• [DATASET]
-- ==== Sys2Proof/Machine/Queues.lean ====
section
/-!
DEFINITION. Channel queues: QPUSH, QPOP, QTRY (spec/08_memory_ops.md R293 to R300; spec/07_ordering.md R258).
-/
namespace Sys2Proof.Machine

/-! ### Fields of a queue (R293) -/

/-- VALID. -/
def Queue.valid (q : Queue) : Bool := bit (fieldAt q.desc 0 1) 0
/-- SENSOR. -/
def Queue.sensor (q : Queue) : Bool := bit (fieldAt q.desc 0 1) 1
/-- FULLP. -/
def Queue.fullp (q : Queue) : Nat := bits (fieldAt q.desc 0 1) 3 2
/-- STYPE. -/
def Queue.sty (q : Queue) : Ty := (tyOf (fieldAt q.desc 2 1)).getD .i8
/-- DTYPE. -/
def Queue.dty (q : Queue) : Ty := (tyOf (fieldAt q.desc 3 1)).getD .i8
/-- NELEM. -/
def Queue.nelem (q : Queue) : Nat := fieldAt q.desc 4 2
/-- The owner's partition. -/
def Queue.part (q : Queue) : Nat := bits (fieldAt q.desc 6 1) 5 0
/-- The owner's world. -/
def Queue.world (q : Queue) : Bool := bit (fieldAt q.desc 6 1) 7
/-- CAP. -/
def Queue.cap (q : Queue) : Nat := fieldAt q.desc 8 4
/-- The semaphore that a placed item raises (R299): core and index, by the queue's die. -/
def Queue.sem (q : Queue) (id : Nat) : Option (Nat × Nat) :=
  let b := fieldAt q.desc 12 1
  if bit b 7 then some (id / 4096 % 2 * 16 + bits b 3 0, fieldAt q.desc 13 1) else none

/-! ### Items (R293, R296, R297) -/

/-- Bytes of an item in registers, in the source's layout. -/
def Queue.pushBytes (q : Queue) : Nat := layoutBytes q.sty false q.nelem

/-- An item as the L2 holds it, from register bytes: six-bit elements packed (R102). -/
def Queue.pack (q : Queue) (bs : List Byte) : List Byte :=
  packElems q.sty true ((List.range q.nelem).map fun i => getElem q.sty false bs i)

/-- An item as popped: converted element by element to the sink's register layout (R114). -/
def Queue.unpack (q : Queue) (item : List Byte) : List Byte :=
  packElems q.dty false ((List.range q.nelem).map fun i => convertCopy q.sty q.dty (getElem q.sty true item i))

/-- The status that a pop writes (R297). -/
def popStatus (empty : Bool) (left drops : Nat) : Word :=
  BitVec.ofNat 64 ((if empty then 1 else 0) + min left 65535 * 2 ^ 16 + min drops (2 ^ 32 - 1) * 2 ^ 32)

/-- Eight registers of a thread from the first, from an item's bytes, zero beyond them. -/
def State.putItem (s : State) (t : Tid) (d : Nat) (bs : List Byte) : State :=
  s.modThread t fun x => { x with x := (List.range 8).foldl (fun m i => mset 0 m (d + i) (BitVec.ofNat 64 (fieldAt bs (8 * i) 8))) x.x }

/-- A register of a thread; x0 discards it. -/
def State.putX (s : State) (t : Tid) (n : Nat) (v : Word) : State :=
  if n = 0 then s else s.modThread t fun x => { x with x := mset 0 x.x n v }

/-- A waiting QPOP completed with an item handed to it (R298). -/
def State.handOff (s : State) (q : Nat) (t : Tid) (item : List Byte) : State :=
  let u := s.queue q
  match (s.thread t).wait with
  | .pop _ d st acq sc =>
    let s := s.setQueue q { u with drops := 0 }
    let s := if acq then s.acquireAt (.unit t.unit) sc else s
    let s := (s.putItem t d (u.unpack item)).putX t st (popStatus false u.items.length u.drops)
    s.wakeDone t
  | _ => s

/-- The semaphore of a queue raised for a placed item (R299). -/
def State.queueSem (s : State) (q : Nat) : State :=
  match (s.queue q).sem q with
  | some (c, i) => s.signalCore c i 1
  | none => s

/-- A drop counted, saturating (R296). -/
def Queue.drop (q : Queue) : Queue := { q with drops := min (q.drops + 1) (2 ^ 32 - 1) }

/-- An item pushed (R296, R298, R299): handed to the oldest waiter, placed, or dropped; none where it must wait for room. -/
def State.push (s : State) (q : Nat) (item : List Byte) : Option State :=
  let u := s.queue q
  match u.waiters with
  | t :: ws => some ((s.setQueue q { u with waiters := ws }).handOff q t item)
  | [] =>
    if u.items.length < u.cap then some ((s.setQueue q { u with items := u.items ++ [item] }).queueSem q)
    else match u.fullp with
      | 0 => some (s.setQueue q u.drop)
      | 1 => some ((s.setQueue q { u.drop with items := u.items.drop 1 ++ [item] }).queueSem q)
      | _ => none

/-! ### The ops -/

/-- The checks of R295 on a queue ID: the reason that fails. -/
def State.queueReason (s : State) (id : Word) (isPush : Bool) : Option Nat :=
  let u := s.queue (id.toNat % 2 ^ 13)
  let card := s.cardAt s.cur
  if bits id.toNat 63 13 != 0 then some 1
  else if !u.valid then some 2
  else if u.part != Card.part card || u.world != Card.world card then some 3
  else if isPush && u.sensor then some 4
  else none

/-- TVAL of a queue fault (R295). -/
def queueTval (id : Word) (reason : Nat) : Nat := id.toNat % 2 ^ 13 + reason * 2 ^ 16

/-- The bytes a QPUSH takes from its registers (R296). -/
def State.pushSource (s : State) (d : Opd) (n : Nat) : List Byte :=
  match s.cur with
  | .core _ _ => leBytes n (s.rv .i8 d).toNat
  | .thr t => ((List.range 8).flatMap fun i => leBytes 8 (mget 0 (s.thread t).x (opdNum d + i)).toNat).take n

/-- Was the queue closed while the core waited for room in it (R295)? -/
def State.pushClosed (s : State) (q : Nat) : Bool :=
  match s.cur with
  | .core c _ => (s.core c).pushOn == some (q, true)
  | .thr _ => false

/-- A core's wait for room is over. -/
def State.endPush (s : State) : State :=
  match s.cur with
  | .core c _ => s.modCore c fun x => { x with pushOn := none }
  | .thr _ => s

/-- QPUSH (R296): at issue in both forms; a drop is traced (R313). A thread waits for room; a core's bundle has issued only where there is room. -/
def execQpush (scope : Scope) (ord : Ord) (d a : Opd) (s : State) : Out :=
  answer
    (let id := s.ri a
     if s.pairCur == some 1 then s.done
     else match if s.pushClosed (id.toNat % 2 ^ 13) then some 5 else s.queueReason id true with
       | some r => trapRes s 0x17 (queueTval id r)
       | none =>
         let q := id.toNat
         let s := s.endPush
         let s := s.opRelease s.cur.dom scope ord
         let u := s.queue q
         let drops := u.waiters = [] && u.cap ≤ u.items.length
         match s.push q (u.pack (s.pushSource d u.pushBytes)) with
         | some s => (if drops then s.emitAt s.cur 0x28 4 false q 0 0 else s).done
         | none => s.waitAt (.push q))

/-- What a pop writes: the item where there is one, and the status. DESIGN CHOICE (log 137): a thread's status register that lies among the
item's eight holds the status. -/
def State.popResult (s : State) (d st : Opd) (item : Option (List Byte)) (v : Word) : State :=
  match s.cur with
  | .core c _ =>
    let l := match item, d with
      | some bs, .vec n => [Land.vreg n (BitVec.ofNat 1024 (2 ^ 512 - 1)) (BitVec.ofNat 1024 (leNat bs))]
      | _, _ => []
    let m := match st with
      | .sx n => if n = 0 then [] else [Land.sreg n v]
      | _ => []
    s.putResult c { lands := l ++ m, ext := false, blk := none } true
  | .thr t =>
    let s := match item with
      | some bs => s.putItem t (opdNum d) bs
      | none => s
    s.putX t (opdNum st) v

/-- QPOP and QTRY (R297), in bundle form after what the core released at earlier commits (R245): the oldest item; on an empty queue status 1, but a thread's QPOP joins the waiters (R298). -/
def State.pop (s : State) (waits : Bool) (scope : Scope) (ord : Ord) (d a b : Opd) : Res :=
  let id := s.ri a
  if s.pairCur == some 1 then s.takeMirror.done
  else match s.queueReason id false with
    | some r => trapRes s 0x17 (queueTval id r)
    | none =>
      let q := id.toNat
      let s := s.opRelease s.cur.dom scope ord
      let u := s.queue q
      let acq (s : State) : State := if isAcq ord then s.acquireAt s.cur.dom scope else s
      match u.items with
      | i :: rest =>
        let s := acq (s.setQueue q { u with items := rest, drops := 0 })
        (s.popResult d b (some (u.unpack i)) (popStatus false rest.length u.drops)).done
      | [] =>
        match s.cur, waits with
        | .thr t, true =>
          (s.setQueue q { u with waiters := u.waiters ++ [t] }).waitAt (.pop q (opdNum d) (opdNum b) (isAcq ord) scope)
        | _, _ =>
          let s := acq (s.setQueue q { u with drops := 0 })
          (s.popResult d b none (popStatus true 0 u.drops)).done

/-- QPOP (R297). -/
def execQpop (scope : Scope) (ord : Ord) (d a b : Opd) (s : State) : Out := answer (s.pop true scope ord d a b)
/-- QTRY (R297). -/
def execQtry (scope : Scope) (ord : Ord) (d a b : Opd) (s : State) : Out := answer (s.pop false scope ord d a b)

end Sys2Proof.Machine
end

• [TASK OBJECTIVE] The lines above, starting at the one with "(s.popResult d b (some" and ending at the one with "QTRY (R297). -/", are the only ones to return, exactly as written.

• [RESULT FOR THIS EXERCISE]
        (s.popResult d b (some (u.unpack i)) (popStatus false rest.length u.drops)).done
      | [] =>
        match s.cur, waits with
        | .thr t, true =>
          (s.setQueue q { u with waiters := u.waiters ++ [t] }).waitAt (.pop q (opdNum d) (opdNum b) (isAcq ord) scope)
        | _, _ =>
          let s := acq (s.setQueue q { u with drops := 0 })
          (s.popResult d b none (popStatus true 0 u.drops)).done

/-- QPOP (R297). -/
def execQpop (scope : Scope) (ord : Ord) (d a b : Opd) (s : State) : Out := answer (s.pop true scope ord d a b)
/-- QTRY (R297). -/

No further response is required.